### [Data items]

○ ○ ○

-- ==== Sys2Proof/Certificates/Slice0/Obligations.lean ====
section
/-! DEFINITION. The statements for the provers. Each says what commands do in every state that meets its hypotheses; those that
rest on a choice of the model name it. -/

open Sys2Proof Sys2Proof.Machine

/-- R39, R40: a write of DOORBELL's bytes 0 to 3 alone latches them and does nothing else; a write that includes bytes 4
to 7 puts one doorbell behind those that wait at its intake, where there is room; a function that has been reset and
has not negotiated a level since has its doorbell dropped and counted (R284, R290). R44: where the FIFO is full the
intake presents the compare-and-write of the fold word, or drops the doorbell where there is nothing to fold it into.
A page write ends what its host port's holding register latches (log entry 34). R41 to R43: what DSP does with the
doorbell at the head of an intake's FIFO. -/
def Obligations.Doorbells : Prop :=
  (∀ (s : State) (k fn : Nat) (lo hi : Half),
     s.inReset = false → fn < nFns s → k < 5 →
     let u := if k < 4 then access (.host k fn) s else s
     let c := fld (join32 lo hi) 0 23
     exec (.doorbell k fn (some lo) none) s = .next (modFn fn (fun f => { f with dbLow := lo }) u) ∧
     ((getFn s fn).noBell = true → exec (.doorbell k fn (some lo) (some hi)) s =
       .next (bumpDbdrop k (modFn fn (fun f => { f with dbLow := lo }) u))) ∧
     ((getFn s fn).noBell = false → fifoDepth k ≤ (fifoOf s k).length →
       ∃ t, exec (.doorbell k fn (some lo) (some hi)) s = .next t ∧ durable t = durable s ∧ t.dsp.fifo = s.dsp.fifo ∧
         (chanPresent s c = false ∨ (getFn s fn).level = 0 ∨ drives s = false →
           t.lm = s.lm ∧ t.dsp = { s.dsp with dbdrop := tmod 0 s.dsp.dbdrop k (· + 1) }) ∧
         (chanPresent s c = true → (getFn s fn).level ≠ 0 → drives s = true →
           t.dsp = s.dsp ∧ ∃ r, t.lm = s.lm ++ [r] ∧ r.op = .upd8 ∧ r.addr = foldAddr s c ∧ r.compare = w64 (fn + 0x1000) ∧
             r.cmask = 0x1FFF ∧ r.value = put 64 (bits (join32 lo hi) 40 24 : BitVec 24) 40 ||| (1 : Word) <<< 39 ∧
             r.wmask = 0xFFFFFF8000000000 ∧ r.add = 0 ∧ r.purpose = .fold k c)) ∧
     ((getFn s fn).noBell = false → (fifoOf s k).length < fifoDepth k →
       (∃ t, exec (.doorbell k fn (some lo) (some hi)) s = .next t ∧
         fifoOf t k = fifoOf s k ++ [{ fn := fn, seq := bits (join32 lo hi) 40 24, chan := fld (join32 lo hi) 0 23 }] ∧
         (∀ j, j ≠ k → fifoOf t j = fifoOf s j) ∧ t.dsp.ctx = s.dsp.ctx ∧ t.lm = s.lm ∧ durable t = durable s) ∧
       (∃ t, exec (.doorbell k fn none (some hi)) s = .next t ∧
         fifoOf t k = fifoOf s k ++
           [{ fn := fn, seq := bits (join32 (getFn s fn).dbLow hi) 40 24, chan := fld (join32 (getFn s fn).dbLow hi) 0 23 }] ∧
         t.dsp.ctx = s.dsp.ctx ∧ t.lm = s.lm ∧ durable t = durable s))) ∧
  (∀ (s : State) (k : Nat) (d : Doorbell) (rest : List Doorbell),
     s.inReset = false → s.pf.stage = .normal → tested s islDsp = false → fifoOf s k = d :: rest →
     (∀ w ∈ s.dsp.ctxwr, w.chan ≠ d.chan) →
     ∃ t, exec (.doorbellApply k) s = .next t ∧ fifoOf t k = rest ∧ durable t = durable s ∧
       ((getFn s d.fn).level = 0 ∨ ¬ chanPresent s d.chan ∨ (getCtx s d.chan).ov = false ∨
           (getCtx s d.chan).owner.toNat ≠ d.fn →
         t.dsp.dbdrop = tmod 0 s.dsp.dbdrop k (· + 1) ∧ t.dsp.dbacc = s.dsp.dbacc ∧ t.dsp.dbstale = s.dsp.dbstale ∧
         t.dsp.ctx = s.dsp.ctx) ∧
       ((getFn s d.fn).level ≠ 0 → owns s d.fn d.chan = true → seqAhead d.seq (getCtx s d.chan).seqseen = false →
         t.dsp.dbstale = tmod 0 s.dsp.dbstale k (· + 1) ∧ t.dsp.dbacc = s.dsp.dbacc ∧ t.dsp.dbdrop = s.dsp.dbdrop ∧
         t.dsp.ctx = s.dsp.ctx) ∧
       ((getFn s d.fn).level ≠ 0 → owns s d.fn d.chan = true → seqAhead d.seq (getCtx s d.chan).seqseen = true →
         taskPending s d.chan = false →
         t.dsp.dbacc = tmod 0 s.dsp.dbacc k (· + 1) ∧ t.dsp.dbdrop = s.dsp.dbdrop ∧ t.dsp.dbstale = s.dsp.dbstale ∧
         (getCtx t d.chan).seqseen = d.seq ∧
         (getCtx t d.chan).st =
           (match (getCtx s d.chan).st with
            | .idle => if (getCtx s d.chan).pcv then (if (getCtx s d.chan).pause then .paused else .ready) else .idle
            | .waiting =>
              if (getCtx s d.chan).pacing.isNone && seqCovers d.seq (getCtx s d.chan).seqexp then
                (if (getCtx s d.chan).pause then .paused else .ready)
              else .waiting
            | x => x)))

/-- R54, R204: GO. A refused GO sets GOREF and changes no context; an accepted one clears GOREF and does what the row of
the table says, and READY is PAUSED where PAUSE is 1; a direct move that a context error has left there is over
(R36). One that comes behind a CTXWRITE to the channel which waits for its OWNCOPY write is taken after it (the
model's reading of R27 and R379; log entry 45). The page access ends what its host port's holding register latches
(log entry 34). -/
def Obligations.GoTable : Prop :=
  ∀ (s : State) (fn : Nat), live s = true → fn < nFns s →
    let f := getFn s fn
    let c := f.chsel.toNat
    let x := getCtx s c
    let rest : ChState := if x.pause then .paused else .ready
    let y : Ctx := if x.direct then { x with direct := false, resume := x.resumeProg, resumeProg := false } else x
    (ctxWaits s c = true → exec (.chCtlGo fn) s = .next (putBehind (.go fn f) (access (pageReq fn) s))) ∧
    (ctxWaits s c = false →
    (f.level = 0 ∨ ¬ owns s fn c ∨ s.dsp.qreq = true ∨ ¬ (x.st = .idle ∨ x.st = .stopped) ∨
        (f.direct = false ∧ f.loadpc = true ∧ f.stS.toNat % 8 ≠ 0) ∨ (f.direct = false ∧ f.loadpc = false ∧ x.pcv = false)) →
      ∃ t, exec (.chCtlGo fn) s = .next t ∧ (getFn t fn).goref = true ∧ t.dsp = s.dsp ∧ durable t = durable s) ∧
    (ctxWaits s c = false → f.level ≠ 0 → owns s fn c = true → s.dsp.qreq = false → (x.st = .idle ∨ x.st = .stopped) →
      (f.direct = true →
        ∃ t, exec (.chCtlGo fn) s = .next t ∧ (getFn t fn).goref = false ∧ durable t = durable s ∧
          (∀ j, j ≠ c → getCtx t j = getCtx s j) ∧
          getCtx t c = { y with
            st := rest, go := true, direct := true, ntfy := f.ntfy, resume := false, pacing := none, zeroGo := f.stN == 0
            resumeProg := y.mid && y.resume
            regs := { x.regs with s := f.stS, d := f.stD, n := f.stN, sspace := f.sspace, dspace := f.dspace, sinc := f.sinc,
                                  dinc := f.dinc, swap := f.swap } }) ∧
      (f.direct = false → f.loadpc = true → f.stS.toNat % 8 = 0 →
        ∃ t, exec (.chCtlGo fn) s = .next t ∧ (getFn t fn).goref = false ∧ durable t = durable s ∧
          (∀ j, j ≠ c → getCtx t j = getCtx s j) ∧
          (getCtx t c).st = (if x.pause then .paused else .waiting) ∧ (getCtx t c).pcv = true ∧ (getCtx t c).go = true ∧
          (getCtx t c).regs.pc = f.stS ∧ (getCtx t c).regs.pspace = f.sspace ∧ (getCtx t c).regs.s = x.regs.s ∧
          (getCtx t c).regs.d = x.regs.d ∧ (getCtx t c).regs.n = x.regs.n ∧ (getCtx t c).direct = false ∧
          (getCtx t c).seqexp = bits f.stN 0 24 ∧ (getCtx t c).seqseen = bits f.stN 0 24 - 1) ∧
      (f.direct = false → f.loadpc = false → x.pcv = true →
        ∃ t, exec (.chCtlGo fn) s = .next t ∧ (getFn t fn).goref = false ∧ durable t = durable s ∧
          (∀ j, j ≠ c → getCtx t j = getCtx s j) ∧ getCtx t c = { y with st := rest, go := true }))

/-- R53: PAUSE and ABORT of a page reach only a channel that is present and owned by the function; for any other the
commands change nothing but what the page's holding register latches (log entry 34). R190, R194, R197, R200, R201 for
an owned channel with no abort write-back task, before WARN: what PAUSE 1, PAUSE 0 and ABORT do to its context; an
engine that has met a failure ends with that, and one that clears its island for an in-field test is stopped by that
first (R415). A running engine that loses its pause goes on (R194). The other contexts stay as they were. R59, R60,
R204, R286, R349: a VERSION request is refused, and leaves LEVEL, when the level is above LVLCAP or above 3, when a
channel of the function is not at rest, during a quiesce, during the function's context sweep and before READY; else
it is granted, and doorbells are taken again after a reset (R290). Nothing else changes but what the page's holding
register latches (log entry 34). -/
def Obligations.PageRequests : Prop :=
  (∀ (s : State) (fn : Nat), ¬ owns s fn (getFn s fn).chsel.toNat →
     let t := if live s && decide (fn < nFns s) then access (pageReq fn) s else s
     exec (.chCtlAbort fn) s = .next t ∧ exec (.pauseSet fn) s = .next t ∧ exec (.pauseClear fn) s = .next t) ∧
  (∀ (s : State) (fn : Nat), live s = true → s.pf.stage = .normal → fn < nFns s →
     let c := (getFn s fn).chsel.toNat
     let x := getCtx s c
     owns s fn c = true → taskPending s c = false →
     (∃ t, exec (.pauseSet fn) s = .next t ∧ (getCtx t c).pause = true ∧ durable t = durable s ∧
       (∀ j, j ≠ c → getCtx t j = getCtx s j) ∧
       (getCtx t c).st = (match x.st with
         | .ready | .waiting => .paused
         | y => y) ∧
       (x.st = .ready → ∀ r ∈ t.dsp.ready, r.chan ≠ c)) ∧
     (∃ t, exec (.pauseClear fn) s = .next t ∧ durable t = durable s ∧
       ((∀ e, x.st = .running → engOf s c = some e →
           (getEng s e).stop ≠ .pause ∨ (getEng s e).stopping = true ∨ (getEng s e).forced = true) →
         (getCtx t c).pause = false ∧ (∀ j, j ≠ c → getCtx t j = getCtx s j) ∧
         (getCtx t c).st = (if x.st = .paused then .ready else x.st)) ∧
       (∀ e, x.st = .running → engOf s c = some e →
         (getEng s e).stop = .pause → (getEng s e).stopping = false → (getEng s e).forced = false →
         t = engAfter e (modEng e (fun g => { g with stop := .none })
           (modCtx c (fun x => { x with pause := false }) (cacheUse c true (access (pageReq fn) s)))))) ∧
     ((x.st = .idle ∨ x.st = .stopped) → exec (.chCtlAbort fn) s = .next (access (pageReq fn) s)) ∧
     ((x.st = .ready ∨ x.st = .waiting ∨ x.st = .paused) → midWork s c = false → s.dsp.qreq = false →
       ∃ t, exec (.chCtlAbort fn) s = .next t ∧ durable t = durable s ∧ (getCtx t c).st = .stopped ∧
         (getCtx t c).abort = false ∧ (getCtx t c).direct = false ∧ (getCtx t c).lastcode = 0x30 ∧
         (∀ j, j ≠ c → getCtx t j = getCtx s j)) ∧
     (∀ e, x.st = .running → engOf s c = some e → (getEng s e).stop = .none →
       ∃ t, exec (.chCtlAbort fn) s = .next t ∧ durable t = durable s ∧ (getCtx t c).abort = true ∧
         (getCtx t c).st = .running ∧ (getEng t e).stop = if failSeen (getEng s e) || clearing s e then .none else .abort)) ∧
  (∀ (s : State) (fn : Nat) (l : BitVec 4), live s = true → fn < nFns s →
     ((3 < l.toNat ∨ (getFn s fn).lvlcap.toNat < l.toNat ∨ busyChan s fn = true ∨ s.dsp.qreq = true ∨
         (getFn s fn).sweeping = true ∨ s.ctl.ready = false) →
       exec (.versionRequest fn l) s = .next (modFn fn (fun f => { f with refused := true }) (access (pageReq fn) s))) ∧
     (l.toNat ≤ 3 → l.toNat ≤ (getFn s fn).lvlcap.toNat → busyChan s fn = false → s.dsp.qreq = false →
         (getFn s fn).sweeping = false → s.ctl.ready = true →
       exec (.versionRequest fn l) s =
         .next (modFn fn (fun f => { f with level := l, refused := false, noBell := false }) (access (pageReq fn) s))))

○ ○ ○

### [WORK ORDER]
Print only the lines from the top of the data above down to the line holding "((getFn s fn).noBell = true", inclusive.

### [TASK ANSWER]
-- ==== Sys2Proof/Certificates/Slice0/Obligations.lean ====
section
/-! DEFINITION. The statements for the provers. Each says what commands do in every state that meets its hypotheses; those that
rest on a choice of the model name it. -/

open Sys2Proof Sys2Proof.Machine

/-- R39, R40: a write of DOORBELL's bytes 0 to 3 alone latches them and does nothing else; a write that includes bytes 4
to 7 puts one doorbell behind those that wait at its intake, where there is room; a function that has been reset and
has not negotiated a level since has its doorbell dropped and counted (R284, R290). R44: where the FIFO is full the
intake presents the compare-and-write of the fold word, or drops the doorbell where there is nothing to fold it into.
A page write ends what its host port's holding register latches (log entry 34). R41 to R43: what DSP does with the
doorbell at the head of an intake's FIFO. -/
def Obligations.Doorbells : Prop :=
  (∀ (s : State) (k fn : Nat) (lo hi : Half),
     s.inReset = false → fn < nFns s → k < 5 →
     let u := if k < 4 then access (.host k fn) s else s
     let c := fld (join32 lo hi) 0 23
     exec (.doorbell k fn (some lo) none) s = .next (modFn fn (fun f => { f with dbLow := lo }) u) ∧
     ((getFn s fn).noBell = true → exec (.doorbell k fn (some lo) (some hi)) s =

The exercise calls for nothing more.